Tuesday, 17 November 2009

Reading The Time Traveller's Wife

So why am I reviewing a 3-year-old book that was huge and pretty much everyone already knows about?

One reason is that Niffenegger's big novel touches on just about everything - fate, memory, happiness, fear, bereavement, illness, disability, religion, the future, hope, love, self-destructive anger, sex, jealousy, self-centredness and existential problems about the self, including that feeling of being disconnected from something important. The author's genius is to not simply to create the bizarre concept of a man with a time-displacement disorder, slipping out of time to other points in his or his wife's lives, but the genius is in how she makes this situation human, and then uses it to explore the way we look at ourselves, our relationships, our lives.

In the course of its pages, which plot out the relationship between Henry de Tamble the time-traveller and his great love (and time-static) Clare, we identify with Clare, as she feels the distance in the relationship created by time, and also (for instance) as she struggles with commitment to Henry and feels guilt about that - and has to conquer her fears for their future, often through producing some quite bizarre, and physical, art. But we also appreciate Henry's often strange reflections on life and how it works, and we can understand the way he resents the other version of himself he meets in his future; Niffenegger knows how, during the confusing teenage years, we can have ambiguous, even hostile, feelings about ourselves and our bodies. What is more, in the way Henry studies his older self, Niffenegger clearly perceives our resentment of those who have a better sense of security than ourselves, and reflects on how us creative types want to be in control of our own lives, not merely feel we are fitting in to a pattern laid out for us.

The book is filled with astute observations of how we work. Often the author draws attention to the human body, I think to celebrate the excellence of the way we work, move, interact, reproduce, and sometimes showing how frail we are and the enormous problems caused by just one thing being wrong with us. It seems to warn us to make the most of our time, and not to play around with other people's lives, something we do when we are young and impatient with what life is giving us. Niffenegger uses all kinds of settings and situations (a club in Chicago, a Christmas day mass, the apartment Henry's dad has let deteriorate) to examine how we treat those around us, and the way our values change as we become older.

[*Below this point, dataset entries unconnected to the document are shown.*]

/-- Reads and writes of registers (R9 to R11, R57, R89, R98, R100, R123, R129, R356, R398, R425, R427, R445, R458,
R487): a write changes the fields of its register, a 64-bit one in halves too, a read returns the value and clears an
RC register but for what was counted in its slot; a poisoned or misaligned access to a BAR, a reserved offset and an
undefined value have the effects of R9, R11, R98 and R123; a read of BAR2 returns the entry area of a push queue. It
says that GENERIC_REGISTER_WRITE and READ_TO_CLEAR complete. -/
def Obligations.Registers : Prop :=
  ∀ (s : State) (v : Word),
    let w : RegBlock → Nat → Instr := fun b o => .genericRegisterWrite b ⟨o, 4⟩ v false
    let v32 : BitVec 32 := v.extractLsb' 0 32
    let read : RegBlock → Nat → List Part → Nat → (State → Prop) → Prop := fun b o ps n post =>
      Does (.readToClear b ⟨o, 4⟩) ps s fun t => t.out = .regRead (BitVec.ofNat 64 n) :: s.out ∧ post t
    Does (w .tt 0x24) [.tt] s (fun t => t.tt = { s.tt with window := v.extractLsb' 0 16 }) ∧
    Does (.genericRegisterWrite .tt ⟨0x30, 8⟩ v false) [.tt] s (fun t => t.tt = { s.tt with cycleLoad := v.extractLsb' 0 44 }) ∧
    Does (w .tt 0x34) [.tt] s (fun t => t.tt =
      { s.tt with cycleLoad := v.extractLsb' 0 12 ++ s.tt.cycleLoad.extractLsb' 0 32 }) ∧
    Does (w .adm 0x08) [.adm, .rb] s (fun t => t.adm = { s.adm with lHost := v.extractLsb' 0 16 } ∧ t.rb.changed = true) ∧
    Does (w .vlt 0x08) [.vlt] s (fun t => t.vlt = { s.vlt with huItest := v.extractLsb' 0 16 }) ∧
    Does (w .mem 0x10) [.mem] s (fun t => t.mem = { s.mem with tmoStd := v32 }) ∧
    (∀ g < 8, ∀ gr, s.groups.find g = some gr → gr.inPoss = [] →
      Does (w .mem (0x80 + 4 * g)) [.groups, .errLog, .errSeq, .rb] s fun t =>
      GroupIs g { gr with depthCfg := if fieldOf v 8 2 = 3 then 1 else fieldOf v 8 2 } s t ∧ t.rb.changed = true) ∧
    Does (w .pwr 0x04) [.pwr, .errLog, .errSeq] s (fun t => t.pwr = { s.pwr with
      setRung := if 4 < fieldOf v 0 3 then 4#3 else v.extractLsb' 0 3, setDwell := v.extractLsb' 16 16 }) ∧
    Does (w .fare 0) [.fare] s (fun t => t.fare = { s.fare with en := v.getLsbD 0 }) ∧
    (65536 ≤ v32.toNat → Does (w .hb 0x4004) [.mbx] s fun t => t.mbx = { s.mbx with hbPeriod := v32 }) ∧
    (v32.toNat < 65536 → exec (w .hb 0x4004) s = .next s) ∧
    (∀ f fn, takesWrites s f = some fn →
      (∀ off size, ∀ b ∈ [RegBlock.fn f, .bar2 f],
        Runs (.genericRegisterWrite b ⟨off, size⟩ v true) s fun t => t.out.head? = some (.aer f 1) ∧
        ∃ x, t.funcs.find f = some x ∧ x.cntPsnIn = satInc fn.cntPsnIn ∧ x.stPsnIn = true) ∧
      (∀ off size, size ≠ 4 ∧ size ≠ 8 ∨ off % size ≠ 0 →
        exec (.genericRegisterWrite (.fn f) ⟨off, size⟩ v false) s = .next s) ∧
      (∀ off size, Does (.genericRegisterWrite (.bar2 f) ⟨off, size⟩ v false) [.funcs, .fresh] s
        (FuncIs f { fn with cntIgn := satInc fn.cntIgn } s)) ∧
      (3277 ≤ v32.toNat → v32.toNat ≤ 4194304 → Does (w (.fn f) 0x14) [.funcs] s (FuncIs f { fn with cto := v32 } s)) ∧
      (v32.toNat < 3277 ∨ 4194304 < v32.toNat →
        Does (w (.fn f) 0x14) [.funcs, .fresh] s (FuncIs f { fn with cntIgn := satInc fn.cntIgn } s)) ∧
      (∀ off size, 0x600 ≤ off → off < 0x1000 → size = 4 ∨ size = 8 → off % size = 0 →
        Does (.genericRegisterWrite (.fn f) ⟨off, size⟩ v false) [.funcs, .fresh] s (FuncIs f { fn with cntIgn := satInc fn.cntIgn } s))) ∧
    (∀ f fn, takesCfg s f = some fn → Does (w (.cfg f) 0x44) [.funcs, .out] s fun t => t.out = .configDone f :: s.out ∧
      FuncIs f { fn with pmeEn := v.getLsbD 8 } s t) ∧
    (∀ f fn n, takesWrites s f = some fn → n < 16 → Does (w (.win f n) 0x04) [.funcs] s fun t => ∃ x,
      FuncIs f { fn with windows := fn.windows.put n x } s t ∧ x = { fn.windows.getD n {} with shSize := v32.toNat }) ∧
    (∀ m < 8, (chanOf s m 15).state = .idle → Does (w (.mov m) (0x100 + 15 * 0x40 + 0x18)) [.movers] s fun t =>
      (chanOf t m 15).count = fieldOf v 0 24) ∧
    read .adm 0x08 [.out] s.adm.lHost.toNat (fun _ => True) ∧
    (s.fresh = [] →
      read .vlt 0x64 [.vlt, .out] s.vlt.eccCe.toNat (fun t => t.vlt = { s.vlt with eccCe := 0 }) ∧
      read .tt 0x38 [.tt, .out] (s.tt.miss.toNat + s.tt.offwin.toNat * 65536)
        (fun t => t.tt = { s.tt with miss := 0, offwin := 0 }) ∧
      read .pwr 0x20 [.pwr, .out] s.pwr.cntEntry.toNat (fun t => t.pwr = { s.pwr with cntEntry := 0 }) ∧
      (∀ port < 72, ∀ p, s.mports.find port = some p → read .mem (0x1000 + 32 * port + 0x10) [.mports, .out] p.cntTmo.toNat
        (MportIs port { p with cntTmo := 0 } s))) ∧
    (∀ n < 2 ^ 32, s.fresh = [{ block := .vlt, off := 0x64, pos := 0, amount := n }] →
      read .vlt 0x64 [.vlt, .out] s.vlt.eccCe.toNat fun t => t.vlt = { s.vlt with eccCe := BitVec.ofNat 32 n }) ∧
    (∀ f fn, answers s f = some fn →
      (fn.d3 = false →
        (s.fresh = [] → read (.fn f) 0x20 [.funcs, .out] fn.cntCto.toNat (FuncIs f { fn with cntCto := 0 } s)) ∧
        (∀ off size, size ≠ 4 ∧ size ≠ 8 ∨ off % size ≠ 0 →
          Does (.readToClear (.fn f) ⟨off, size⟩) [.out] s fun t => t.out = .hostAbort f :: s.out) ∧
        (∀ slot q off size, fn.sqs.find slot = some q → q.push = true → slot < 16 → off + size ≤ 4096 →
          Does (.readToClear (.bar2 f) ⟨slot * 0x20000 + off, size⟩) [.out] s fun t =>
            t.out = .barData f (q.pushMem.bytes off size) :: s.out) ∧
        (∀ off size, (∀ slot q, fn.sqs.find slot = some q → q.push = true → slot ≠ off / 0x20000) →
          Does (.readToClear (.bar2 f) ⟨off, size⟩) [.out] s fun t => t.out = .unsupported f :: s.out)) ∧
      (fn.d3 = true → ∀ off size, ∀ b ∈ [RegBlock.fn f, .bar2 f],
        Does (.readToClear b ⟨off, size⟩) [.out] s fun t => t.out = .unsupported f :: s.out))

/-- Peer windows and the registers of the admission unit (R60, R63, R74, R420, R421): a commit puts the shadow set in
force, with new staging frames when it enables the window or changes its size, with none when it disables it, and
waits while frames are short; a resume does the same; the Maintenance floor to 50 gives new ceilings, a larger one is
refused and logged; a group's running mode waits for the edge. It says that WIN_COMMIT, WIN_COMMIT_RESUME,
ADM_MAINT_FLOOR_WRITE and ADM_GROUP_MODE_WRITE complete. -/
def Obligations.WindowsAndAdmission : Prop :=
  ∀ (s : State),
    (∀ f w fn, fnOf s f = some fn → w < 16 →
      let x := winOf fn w
      let puts : Window → State → Prop := fun y t => FuncIs f { fn with windows := fn.windows.put w y } s t
      let force : Window := { x with en := x.shEn, ridChk := x.shRidChk, size := x.shSize, rid := x.shRid, gen := x.shGen,
                                     evt := x.shEvt, commitPend := false, commitWait := [] }
      let commits : Instr → Prop := fun c => x.commitWait = [] →
        (x.shEn = false → Runs c s (puts { force with pages := [] })) ∧
        (x.shEn = true → x.en = true → x.shSize = x.size → Does c [.funcs] s (puts force)) ∧
        (x.shEn = true → x.en = false ∨ x.shSize ≠ x.size →
          (winFrames (x.shSize / 4096) s = none → Does c [.funcs] s (puts { x with commitPend := true })) ∧
          (∀ frs u, winFrames (x.shSize / 4096) s = some (frs, u) →
            Runs c s (puts { force with pages := (List.range frs.length).zip frs })))
      commits (.winCommit f w) ∧ (x.commitPend = true → commits (.winCommitResume f w))) ∧
    (∀ value : BitVec 32, let v := value.toNat % 64
      (v ≤ 50 → Runs (.admMaintFloorWrite value) s fun t => t.adm.maintFloor = BitVec.ofNat 6 v ∧
        t.adm.ceilEng = BitVec.ofNat 32 (24 * s.tt.nomActive.toNat) ∧
        t.adm.ceilMov = BitVec.ofNat 32 (s.tt.nomActive.toNat * 256 / 4096) ∧
        t.adm.ceilHbm = BitVec.ofNat 32 (s.tt.nomActive.toNat * 1200 / 4096)) ∧
      (50 < v → Does (.admMaintFloorWrite value) [.errLog, .errSeq] s fun t => t.errSeq = s.errSeq + 1)) ∧
    (∀ g (value : BitVec 32),
      let mode : BitVec 2 := if value.toNat % 4 = 3 then 0 else BitVec.ofNat 2 value.toNat
      (g < 8 → Does (.admGroupModeWrite g value) [.adm, .errLog, .errSeq] s fun t =>
        t.adm = { s.adm with groupModeNext := s.adm.groupModeNext.put g mode }) ∧
      (8 ≤ g → exec (.admGroupModeWrite g value) s = .next s))

/-- Mailboxes (R429 to R437): a sender that reads a free lock takes it, its owner frees it, an owner posts and the
receiver takes, an untaken message ends at its timeout; accesses out of turn are ignored and counted; a waiting
notice is posted under the signal box's lock. It says that MBX_LOCK_READ, MBX_LOCK_WRITE, MBX_POST, MBX_TAKE,
MBX_TIMEOUT and NOTICE_POST complete. -/
def Obligations.Mailboxes : Prop :=
  ∀ (s : State) (i : Nat), i < 64 →
    let b := boxOf s i
    let boxIs : Mailbox → State → Prop := fun y t => t.mbx = { s.mbx with boxes := s.mbx.boxes.put i y }
    let ended : Nat → Mailbox := fun cause =>
      { b with full := false, cause := cause, empty := true, noticeHeld := b.posterReset,
               owner := if 8 ≤ i ∧ i < 16 then 0 else b.owner }
    (∀ a,
      (agentReads s a = true → isSender b a = true → b.owner = 0 → Does (.mbxLockRead i a) [.mbx, .out] s fun t =>
        boxIs { b with owner := a } t ∧ t.out = .regRead 0 :: s.out) ∧
      (agentReads s a = true → isSender b a = true → b.owner ≠ 0 → Does (.mbxLockRead i a) [.out] s fun t =>
        t.out = .regRead (BitVec.ofNat 64 b.owner) :: s.out) ∧
      (agentReads s a = true → isSender b a = false → isRecv b a = false →
        Does (.mbxLockRead i a) [.out] s fun t => t.out = .regRead 0 :: s.out) ∧
      (∀ v : BitVec 32, agentUp s a = true →
        (b.owner = a → v.toNat % 4096 = 0 → Does (.mbxLockWrite i a v) [.mbx] s (boxIs { b with owner := 0 })) ∧
        (b.owner ≠ a ∨ v.toNat % 4096 ≠ 0 → isSender b a = true →
          Does (.mbxLockWrite i a v) [.mbx, .fresh] s (boxIs { b with cntIgn := satInc b.cntIgn })) ∧
        (b.owner = a → b.full = false → v.getLsbD 0 = true → Does (.mbxPost i a v) [.mbx] s (boxIs
          { b with full := true, poster := a, posterReset := false, noticeHeld := false, due := after s b.tmo.toNat })) ∧
        (b.owner ≠ a ∨ b.full = true → isSender b a = true →
          Does (.mbxPost i a v) [.mbx, .fresh] s (boxIs { b with cntIgn := satInc b.cntIgn })) ∧
        (isRecv b a = true → b.full = true → past s b.due = true → v.getLsbD 0 = true → Runs (.mbxTake i a v) s
          (boxIs { ended 2 with cntIgn := satInc b.cntIgn })) ∧
        (isRecv b a = true → b.full = true → past s b.due = false → v.getLsbD 0 = true → Runs (.mbxTake i a v) s fun t => boxIs (ended 1) t ∧
          (b.posterReset = false → 512 < b.poster → t.out = .mbxEvent b.poster i :: s.out)) ∧
        (isRecv b a = true → b.full = false → v.getLsbD 0 = true →
          Does (.mbxTake i a v) [.mbx, .fresh] s (boxIs { b with cntIgn := satInc b.cntIgn })))) ∧
    (b.full = true → due s b.due = true → Runs (.mbxTimeout i) s fun t => boxIs (ended 2) t ∧
      (b.posterReset = false → 512 < b.poster → t.out = .mbxEvent b.poster i :: s.out)) ∧
    (∀ p n rest, i = 8 + p → p < 8 → s.mbx.unattended = false → b.full = false → noticesOf s p = n :: rest →
      Does (.noticePost p) [.mbx] s fun t => noticesOf t p = rest ∧ boxOf t i =
        { b with msg := n, owner := 1025, full := true, poster := 1025, posterReset := false, noticeHeld := false,
                 due := after s b.tmo.toNat })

Although it is mostly concerned with Henry's survival, Clare's next big challenge and the love story, there is a section some time after the midway point where it becomes too much about representing their feelings abstractly, through dreams and other more obvious techniques. And the book bares all, including the ugly side of attempting to conceive a child, and some unhelpfully explicit details of their sex life (outrageously, the incredible gift of sex is exploited for our analysis and entertainment purposes when the sensation is designed to be shared between two people and not compared and dissected).

Having said that, Niffenegger clearly knows what makes a good yarn, and has read her Homer. The end of the novel is exceptionally well done, finding a neat (and intriguingly non-spiritual) solution which still leaves you feeling full of hope for the pair of lovers and for the time ahead, widening our own horizons: What things have we yet to see, and to discover? What are we holding on for?